Of ik spijt heb van de beslissing? Absoluut niet! Het is ons tweede kindje, eentje dat ons héél veel werk maar evenveel voldoening geeft. We hebben twaalf mensen én hun familie hoop op een betere toekomst gegeven, of doe maar dertien. (lacht) De tafels en stoelen van in het restaurant vallen bij iedereen zo erg in de smaak, dat de schrijnwerker die ze maakte intussen een kleine business heeft kunnen opstarten en zijn creaties verkoopt aan onze gasten.
Verbinding
Daarnaast brengen we mensen samen die elkaar anders nooit zouden ontmoeten. Door de zangstonde in de tuin, waar eerst Madonna luidkeels wordt meegebruld om nadien helemaal los te gaan op een typisch Afrikaans nummer. Toeristen kunnen enkele woordjes Kinyarwanda leren, die van pas komen op de lokale markten. En de Rwandese nachtwakers volgen Engelse les, om beter met hun werkgevers – vaak expats – te kunnen praten. In de toekomst hopen we ook mensen met een beperking te integreren in de werking.

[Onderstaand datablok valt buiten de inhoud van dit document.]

-- ==== Sys2Proof/Laws/Decode.lean ====
section
/-! SUPPORT. The bit fields of the encodings put together again, and the two readings of an HREG address (the
decoder's and the host port's) agreeing. -/

namespace Sys2Proof

@[simp] theorem word24OfBytes_split (v : Word24) :
    word24OfBytes (v.extractLsb' 16 8) (v.extractLsb' 8 8) (v.extractLsb' 0 8) = v := by
  apply BitVec.eq_of_getLsbD_eq
  intro i hi
  simp only [word24OfBytes, BitVec.getLsbD_append, BitVec.getLsbD_extractLsb']
  by_cases h0 : i < 8
  · simp [h0]
  · by_cases h1 : i - 8 < 8
    · simp [h0, h1, show 8 + (i - 8) = i by omega]
    · simp [h0, h1, show 16 + (i - 8 - 8) = i by omega, show i - 8 - 8 < 8 by omega]

@[simp] theorem word24OfBytes_extract2 (x y z : Byte) : (word24OfBytes x y z).extractLsb' 16 8 = x := by
  apply BitVec.eq_of_getLsbD_eq
  intro i hi
  simp only [word24OfBytes, BitVec.getLsbD_extractLsb', BitVec.getLsbD_append]
  simp [hi, show ¬ 16 + i < 8 by omega, show ¬ 16 + i - 8 < 8 by omega, show 16 + i - 8 - 8 = i by omega]

@[simp] theorem word24OfBytes_extract1 (x y z : Byte) : (word24OfBytes x y z).extractLsb' 8 8 = y := by
  apply BitVec.eq_of_getLsbD_eq
  intro i hi
  simp only [word24OfBytes, BitVec.getLsbD_extractLsb', BitVec.getLsbD_append]
  simp [hi]

@[simp] theorem word24OfBytes_extract0 (x y z : Byte) : (word24OfBytes x y z).extractLsb' 0 8 = z := by
  apply BitVec.eq_of_getLsbD_eq
  intro i hi
  simp only [word24OfBytes, BitVec.getLsbD_extractLsb', BitVec.getLsbD_append]
  simp [hi]

/-- A byte is its two nibbles. -/
@[simp] theorem nibbles_join (b : Byte) : hiNibble b ++ loNibble b = b := by revert b; decide

@[simp] theorem hiNibble_append (h l : BitVec 4) : hiNibble (h ++ l) = h := by revert h l; decide

@[simp] theorem loNibble_append (h l : BitVec 4) : loNibble (h ++ l) = l := by revert h l; decide

/-- The status mask leaves exactly the high nibble (30_encoding.md R91, R114). -/
@[simp] theorem statusNibble_eq (b : Byte) : statusNibble b = hiNibble b := by revert b; decide

/-- Byte 1 of a frame is the control nibble and the sample's high nibble (30_encoding.md R100, R102). -/
theorem frameByte1_eq (d : Sample12) : Machine.frameByte1 d = Config.dacCtrl ++ d.extractLsb' 8 4 := by
  apply BitVec.eq_of_getLsbD_eq
  intro i hi
  simp only [Machine.frameByte1, Config.dacByte1Base, Config.dacCtrl, Config.sampleHighMask, BitVec.getLsbD_or,
    BitVec.getLsbD_append, BitVec.getLsbD_setWidth, BitVec.getLsbD_ushiftRight, BitVec.getLsbD_and,
    BitVec.getLsbD_extractLsb']
  interval_cases i <;> simp

/-- Byte 2 of a frame is the sample's low byte (30_encoding.md R100, R102). -/
theorem frameByte2_eq (d : Sample12) : Machine.frameByte2 d = d.extractLsb' 0 8 := by
  apply BitVec.eq_of_getLsbD_eq
  intro i hi
  interval_cases i <;> simp [Machine.frameByte2, Config.sampleLowMask]

/-- The decoder takes exactly the addresses that the host port maps (30_encoding.md R105). -/
theorem decodeHreg_isSome (a : Byte) : (decodeHreg a .rd).isSome = (Machine.regOfAddr a).isSome := by
  revert a; decide

/-- Within one format no word fits two rows of the opcode table (30_encoding.md R91, R113). -/
theorem tableRows_disjoint :
    tableRows.Pairwise fun r r' =>
      r.format = r'.format → r.width = r'.width → (r.pattern ^^^ r'.pattern) &&& (r.mask &&& r'.mask) ≠ 0 := by
  decide

end Sys2Proof
end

Eén ding is zeker: terwijl ik in België het gevoel had dat ik vervangbaar was, niet onmisbaar, maak ik in Rwanda écht een verschil. En dat is uiteindelijk waar ik het allemaal voor doe.”
Het land van de duizend heuvels
Het grootste cultuurverschil: “Rwanda is het Afrikaanse buitenbeentje. (lacht) De locals zijn gereserveerder en staren je aan. Als ze me zien, voel ik hun ogen op mij branden tot ik uit hun zicht ben. Wat ik mooi vind: ze klagen nooit. Sommige Rwandezen moeten anderhalf uur stappen van het werk naar huis, en dat doen ze zonder morren.”
De grootste blunder: “Ongetwijfeld taalkwesties. In het Kinyarwanda is citroen indimu, en emmer indobo. Ik wil niet weten hoe vaak ik in de keuken al om emmers heb gevraagd in plaats van citroenen.” (lacht)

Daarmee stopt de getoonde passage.